Different style, common goal between candidates

Published September 2, 2006

For Charles Gerdes, running for a seat in the state House is a little like fighting City Hall - or at least one well-financed piece of it.

Gerdes, a commercial litigator, is outraised and outspent 5-1 by opponent Rick Kriseman in the Democratic primary for House District 53.

Kriseman, a six-year St. Petersburg City Council member, has TV commercials. His Web site sells T-shirts, coffee mugs, refrigerator magnets and even a doggie T-shirt emblazoned with his green and white campaign logo. (The organic cotton T-shirt alone is $20.)

Gerdes has neighborhood association picnics. The only airwaves he has are the supporters who wave his signs in the air on street corners.

As of Friday, Kriseman had pulled in $121,731 in contributions and spent $112,041. Gerdes has raised $21,495 and spent $20,951.
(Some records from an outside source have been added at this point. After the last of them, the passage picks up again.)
-- ==== Sys2Proof/Machine/ReadBack.lean ====
section
/-! DEFINITION. What a read of a register returns: fields as held (00 R441), counts and flags as kept, and the fields that
show the state of the device (the RO rows of the register tables), with what a reader may not see (07 R198; 08 R213;
12 R338, R345-R347; 15 R411). -/
namespace Sys2Proof.Machine

/-! ### Fields that show the state -/

/-- A field and the value it shows. -/
abbrev Shown := Fld × (State → Nat)

/-- SYS_STATE.STATE: 0 STARTING, 1 RUNNING, 2 FAILED. In RECOVERY the start sequence is not finished (14 R373). -/
def stateCode : Mode → Nat
  | .seed | .starting | .recovery => 0
  | .running => 1
  | .failed => 2

/-- SYS_ and the clamp window's counts. -/
def shownSys : List Shown :=
  [(Reg.sysStateState, fun s => stateCode s.mode), (Reg.sysStateAppServing, fun s => bit s.pwr.appServing),
   (Reg.sysProfileModified, fun s => bit (profileModified s)), (Reg.hifClampHeld, fun s => s.hif.clampLog.length)]

/-- Bit `n` of HIF_PROXY_LOST: a proxy link of position n is LOST. -/
def proxyLostMask (s : State) (hi : Nat) : Nat :=
  (List.range 32).foldl (fun m n =>
    if (s.link (32 * hi + n) 0).lost || (s.link (32 * hi + n) 1).lost then setBit m n else m) 0

/-- HIF_. -/
def shownHif : List Shown :=
  [(Reg.hifProxyLost 0, fun s => proxyLostMask s 0), (Reg.hifProxyLost 1, fun s => proxyLostMask s 1)]

/-- FAB_PORT codes. -/
def portCode : PortPhase → Nat
  | .disabled => 0
  | .training => 1
  | .up => 2
  | .held => 3
  | .down => 4
  | .asleep => 5

/-- FAB_STATUS.JOIN codes. -/
def joinCode : JoinState → Nat
  | .joining => 0
  | .joined => 1
  | .addrFull => 2
  | .headConflict => 3

/-- FAB_EPOCH.STATE: the idle bank is prepared, or the old one retiring. -/
def epochState (s : State) : Nat :=
  match (s.bank (1 - s.fab.epoch)).state with
  | .valid => 1
  | .retiring => 2
  | _ => 0

/-- FAB_. -/
def shownFab : List Shown :=
  [(Reg.fabAddrValid, fun s => bit s.fab.addr.isSome), (Reg.fabAddrHead, fun s => bit s.fab.head),
   (Reg.fabStatusJoin, fun s => joinCode s.fab.join), (Reg.fabStatusRing, fun s => bit (ringLine s)),
   (Reg.fabStatusInuse, fun s => popCount 64 (inuseMask s)),
   (Reg.fabStatusSegments, segmentCount),
   (Reg.fabPortState0, fun s => portCode (portPhase s 0)), (Reg.fabPortState1, fun s => portCode (portPhase s 1)),
   (Reg.fabPortState2, fun s => portCode (portPhase s 2)), (Reg.fabPortState3, fun s => portCode (portPhase s 3)),
   (Reg.fabSpillPresent, fun s => bit (s.fab.xspi != 0)), (Reg.fabPoolSharedUsed, fun s => s.fab.sharedUsed),
   (Reg.fabPoolSpilled, fun s => s.fab.spilled), (Reg.fabEpochCur, fun s => s.fab.epoch),
   (Reg.fabEpochState, epochState),
   (Reg.fabEpochOldcount, fun s => if epochState s = 2 then satTo 12 (epochCount s (1 - s.fab.epoch)) else 0),
   (Reg.fabEpochUpdate, fun s => s.fab.update % 65536), (Reg.fabTimeLo, fun s => s.fab.time % 2 ^ 32),
   (Reg.fabTimeHi, fun s => s.fab.timeHi), (Reg.fabInuse 0, fun s => inuseMask s % 2 ^ 32),
   (Reg.fabInuse 1, fun s => inuseMask s / 2 ^ 32)]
The difference in their finances represents why Gerdes says he's running in the first place.

"The people's voice isn't being heard and the people's work isn't being done," Gerdes said.

For his part, Kriseman said his campaign machinery is evidence of his ability to get things done.

"I'm pragmatic. I get things accomplished. I'm able to work with the other side," Kriseman said.

The two men are running for the seat left vacant by Rep. Charlie Justice, who's termed out and is running for state Senate. District 53 is considered a safe seat for Democrats.

The race between Kriseman and Gerdes has been relatively polite.

Gerdes says he's running for a House seat, not against Kriseman.

"If the people choose Rick, then I'll be one of his supporters and if the choose me, I'd hope he'd reciprocate," Gerdes said.

Kriseman said Gerdes can count on it.